I believe that it’s important, but in a positive rather than a negative way. Let me explain. Would you prefer to live in a vibrant community or a dull one? If you’d prefer to live in a dull one, then don’t bother reading any further. But if you want a vibrant community, full of interesting, clever, entrepreneurial people, then it has to be based on independent businesses.
We have to be doing our own thing, providing things for ourselves, not working for some giant corporate empire that is sucking money out of our communities and giving it to the super-rich. So we have to: a) use small, local, independent businesses, and b) start small, local, independent businesses.
I also believe that they should be not-for-profit businesses, because if your company exists to make profit, then it’s all about money, and you’re in the same game as Tesco – you’re just a much smaller player. But that’s a subject for another blog.
The corporate world has tentacles into our High Streets, our homes and our minds. We have to build something different, to use it and to persuade other people to use it too. Global corporations only exist to maximise returns for their shareholders and so I believe we must reject them – by supporting local businesses.
But here’s the thing. Small, independent businesses are more expensive than the giant multinationals. If you buy clothes from an independent clothing manufacturer, they’re going to be more expensive than Primark; local shops are more expensive than Tesco; independent restaurants are more expensive than KFC – and so on (because corporations have sweatshops, economies of scale, the muscle to squeeze suppliers and the ability to avoid taxes). And who has more money to afford these things – the middle-class or the working-class?
The Transition movement is largely middle-class. No doubt about it. So maybe a major function of the Transition movement, apart from bringing communities together (which is great), is to fund local, independent businesses – to buy their locally-produced organic food, hand-built homes, wood stoves, solar panels, firewood, craft produce and home-made household items. These things will be more expensive, so it’s up to the middle classes to build this sector. When it grows, prices will come down, and the independent sector will be able to attract people who don’t have much money (as well as people who don’t care).
And of course the middle-classes can use their money to start local businesses too.
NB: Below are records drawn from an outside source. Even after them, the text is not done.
-- ==== Sys2Proof/Machine/State.lean ====
section
/-! DEFINITION. The state of the package as plain data: every piece of state the spec names, each under the rule that
names it, and the model's own bookkeeping (marked MODEL). Large or numbered state is a sparse table whose default is the
value after reset. -/

namespace Sys2Proof.Machine

open Sys2Proof

/-- Why the machine stops (no trap of the spec). -/
inductive Fault where
  /-- Raised by the test port's RDST when its memory selection names a physical address at or above 768 GiB, where the
  package has no memory (R15 of spec/01, R351 of spec/23). Safe: the spec gives no word there. -/
  | noMemory
  deriving DecidableEq, Repr

/-- Why an instruction has no meaning here. -/
inductive Refusal where
  /-- The dispatcher's: the instruction is not modelled yet. Safe. -/
  | notModelled (mnemonic : String)
  deriving DecidableEq, Repr

/-! ## Slots -/

/-- The slot states of R30 of spec/02. -/
inductive Status where
  | free | running | parked | halted
  deriving DecidableEq, Repr

/-- Where an access goes (R91 of spec/05, R318 of spec/21). -/
inductive Home where
  | tcm | ownPaddock | tilePaddock | common | hbm | host | remote | format
  deriving DecidableEq, Repr

/-- A park condition: what a parked slot waits for (R8 of spec/00, R30 of spec/02). -/
inductive Wait where
  /-- The operand step of R438 of spec/02: every source available, every destination queue with room. -/
  | operands (srcs : List Src) (dsts : List Opnd)
  /-- A mailbox destination until it is empty (R23 of spec/02). -/
  | mailboxEmpty (m : Fin 4)
  /-- MBRECV until a mailbox of the mask is full (R402 of spec/10). -/
  | mailboxFull (mask : Nat)
  /-- A page walk (R321 of spec/21) for the access at `va`. -/
  | walk (die asid vpage : Nat) (va : Word)
  /-- A request that has left the slot (R39 of spec/02): only its answer event ends the park. -/
  | answer (va : Word) (home : Home)
  /-- A system-scope release, until no remote write waits behind a pause (R108 of spec/06, R335 and R339 of spec/22). -/
  | writesLeave
  /-- A page walk whose result, a fault among them, the instruction itself takes (R321 of spec/21). -/
  | walker (die asid vpage : Nat)
  /-- A full/empty bit of the word at a flat address (R381 of spec/07). -/
  | fullEmpty (pa : Nat) (full : Bool)
  /-- MWAIT (R372 of spec/07), with its deadline. -/
  | monitor (deadline : Option Word)
  /-- SPAWN at depth 8 until a slot of the core frees (R36 of spec/02). -/
  | spawnSlot (core : Nat)
  /-- No engine operation of the slot is in flight (R129 of spec/07, R271 of spec/17). -/
  | enginesDone
  /-- MLEASE, or a command of a Waiting or Lapsed slot, until the grant (R142 of spec/09). -/
  | crook
  /-- A matrix command until the holder's queue has room (R144 of spec/09). -/
  | matrixRoom
  /-- A copy command until its channel's queue has room (R155 of spec/10). -/
  | channelRoom (ch : Fin 16)
  /-- DWAIT for a transfer id (R404 of spec/10). -/
  | transfer (ch : Fin 16) (id : Nat)
  /-- Lanes of the core until each is Idle or Unbound (R169 of spec/11). -/
  | lanes (mask : Nat)
  /-- A fifth DDE operation (R214 of spec/12). -/
  | ddeRoom
  /-- PEN until the pen holds a message (R430 of spec/13). -/
  | pen (p : Fin 32)
  /-- A PSEND refused by a full local BLOCK pen (R218 of spec/13). -/
  | penRoom (core : Nat) (p : Nat)
  /-- A PSEND whose attempt has left (R223 of spec/13). -/
  | penAnswer
  /-- A refused PSEND until its retry time (R223 of spec/13). -/
  | penRetry (at_ : Word) (interval : Nat)
  /-- LAUNCH while 4,096 launches are not Complete (R433 of spec/14). -/
  | launchRoom
  /-- HWAIT until the hurdle is written so that its phase is not `phase` (R261 of spec/16). -/
  | hurdle (pa : Nat) (phase : Nat)
  /-- A vote point (R271 of spec/17). -/
  | vote
  /-- Another replica's bellwether performs the operation (R272 of spec/17). -/
  | bellwether
  /-- A replica's read of CLOCK until every live replica has issued it (R272 of spec/17). -/
  | clockRead
  /-- QWAIT until QDONE reaches an epoch (R328 of spec/21). -/
  | quiet (epoch : Word)
  deriving DecidableEq, Repr

/-- A result waiting for its destination, a mailbox until it is empty, and where control then goes (R438 of spec/02); or
what a bellwether's operation gave for a queue destination of its mirror (R272 of spec/17). -/
structure MailOut where
  dst : Opnd
  v : Word
  jump : Option Word
  /-- The instruction has taken effect, or its request has been answered: a cancel waits for its end (R39 of spec/02). -/
  done : Bool := false
  deriving DecidableEq, Repr

/-- Operands taken and kept with the slot (R438 of spec/02): for the handler level and PC that will reissue them. -/
structure Kept where
  level : Nat
  pc : Word
  vals : List Word
  out : Option MailOut
  /-- Its vote has agreed (R274 of spec/17): the reissue is no new vote point. -/
  voted : Bool := false
  deriving DecidableEq, Repr

/-- The attributes of a translation: an installed leaf (R318, R320 of spec/21), tagged with its ASID, page and size. -/
structure Leaf where
  asid : Nat
  vbase : Nat
  bytes : Nat
  pte : Word
  deriving DecidableEq, Repr

/-- How far the parked instruction has come. -/
structure Park where
  insn : Option Insn := none
  vals : Option (List Word) := none
  /-- The sources `vals` were taken from; none when an earlier issue took them (R438 of spec/02). -/
  took : Option (List Src) := none
  wait : Option Wait := none
  /-- R39 of spec/02: its request has left the slot. -/
  left : Bool := false
  /-- The answer has arrived: the instruction performs and completes. -/
  answered : Bool := false
  /-- Translations the request carries, and the epoch they hold (R323 of spec/21). -/
  trans : List Leaf := []
  epoch : Option Word := none
  since : Word := 0
  tries : Nat := 0
  out : Option MailOut := none
  /-- R273 of spec/17: the vote of this vote point has agreed. -/
  voted : Bool := false
  /-- R275 of spec/17: an implicit vote has agreed in this instruction, whose completion leaves a checkpoint too. -/
  due : Bool := false
  /-- R339 of spec/22: the agreed release met a lost remote write (its address): the release takes 0x10C. -/
  lostAt : Option Word := none
  /-- R272 of spec/17: this slot is the bellwether's and its result goes to every live replica. -/
  once : Bool := false
  /-- MODEL: the slot its request has left, where the answer of a halted thread is completed (R39 of spec/02). -/
  origin : Nat := 0
  /-- R339 of spec/22: the Margon ports its request left by. -/
  ports : List Nat := []
  /-- R339 of spec/22: no answer can come: a package was unreachable at issue, or such a port has gone Down. -/
  dead : Bool := false
  /-- R335 of spec/22: the request waits behind a pause of its port. -/
  behind : Bool := false
  /-- What it asks of other packages and has no answer to yet (R335 of spec/22). -/
  asked : List Config.Request := []
  /-- The bytes that its requests found in other packages' memory, by address (R106, R112 of spec/06). -/
  data : List Host.Cell := []
  /-- R106 of spec/06: bytes of other packages that this package has written since the request left. -/
  newer : List (Nat × Nat) := []
  /-- R372 of spec/07: when the MWAIT's timeout expires, if it has one. -/
  deadline : Option (Option Word) := none
  /-- R321 of spec/21: pages whose walks for this instruction have ended in a fault, with its code. -/
  missed : List (Nat × Nat) := []
  deriving DecidableEq, Repr

/-- The six loop words (R120 of spec/07, R41 of spec/02). -/
structure Loop where
  lc0 : Word := 0
  lb0 : Word := 0
  le0 : Word := 0
  lc1 : Word := 0
  lb1 : Word := 0
  le1 : Word := 0
  deriving DecidableEq, Repr

/-- One entry of the inline stack (R36 of spec/02, R75 of spec/04). -/
structure Inline where
  pc : Word
  sr : Word
  rng : Word
  deriving DecidableEq, Repr

/-- The context's trap words (R41 of spec/02, R341 of spec/23). -/
structure CtxTrap where
  tcause : BitVec 10 := 0
  tpc : Word := 0
  taddr : Word := 0
  tvec : Word := 0
  tscratch : Word := 0
  async : Bool := false
  inh : Bool := false
  deriving DecidableEq, Repr

/-- What the supervisor last wrote for a slot, or the context record gave it (R304 of spec/19): a thread that starts there
takes these words, whatever a thread moved here from another slot has brought. -/
structure SlotWords where
  deleg : BitVec 16 := 4
  ptroot : Word := 0
  asid : BitVec 12 := 0
  deriving DecidableEq, Repr

/-- The supervisor's words of a slot (R41 of spec/02, R342 of spec/23). -/
structure SupTrap where
  deleg : BitVec 16 := 4
  ptroot : Word := 0
  asid : BitVec 12 := 0
  svscratch : Word := 0
  scause : BitVec 10 := 0
  spc : Word := 0
  saddr : Word := 0
  async : Bool := false
  nest : Bool := false
  sinh : Bool := false
  deriving DecidableEq, Repr

/-- A monitor (R103 of spec/05, R371 of spec/07): the flat address of its 64-byte granule, and its written bit. -/
structure Monitor where
  granule : Nat
  written : Bool
  deriving DecidableEq, Repr

/-- Who a slot's thread is (R33, R34, R41 of spec/02; R219 and R222 of spec/13; R440 of spec/10). -/
structure Ident where
  lcn : BitVec 32 := 0
  jobseed : Word := 0
  groupId : BitVec 32 := 0
  gshape : BitVec 13 := 0
  launch : BitVec 32 := 0
  cls : Fin 4 := 0
  karg : Word := 0
  logical : Nat := 0
  /-- MODEL: the group record the thread belongs to (none: S6, S7, or no thread). -/
  group : Option Nat := none
  /-- MODEL: spawned remotely, so it runs outside its group's placed slots (R439 of spec/15). -/
  child : Bool := false
  /-- The graph, phase and job of the launch (R31 of spec/02), which stand when the records have been dropped (R233 of
  spec/14); 0: none. A handler in S6 takes those of its muster (R222, R228 of spec/13). -/
  graph : Nat := 0
  phase : Nat := 0
  job : Nat := 0
  deriving DecidableEq, Repr

/-- The lease states of R142 of spec/09. -/
inductive Lease where
  | none | waiting | holding | lapsed
  deriving DecidableEq, Repr

/-- What a write takes from its translation: CMP and whether the page is uncached (R318 of spec/21, R97 and R99 of spec/05). -/
structure Attr where
  cmp : Bool := false
  uncached : Bool := false
  deriving DecidableEq, Repr

/-- A held store of a replica (R270 of spec/17): its flat address and bytes, whether its target is replica-local, the epoch
of its translation, its address as the instruction formed it, and the attributes of that translation. -/
structure Held where
  pa : Nat
  bytes : List Byte
  isLocal : Bool
  epoch : Option Word
  va : Word
  attr : Attr
  /-- R111 of spec/06: it belongs to one granule of a vector store with the one before it. -/
  tied : Bool := false
  deriving DecidableEq, Repr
This isn’t the 19th century – the workers are not going to rise up and throw off their chains. Anyone who thinks so has a very romantic idea of the working-class, and almost definitely won’t be from the working-class. I am – and I understand that change will come from the middle-classes, at least in the West. If you’re reading this for instance, you’re probably middle-class. So let’s all roll our sleeves up and put our money where our mouths are.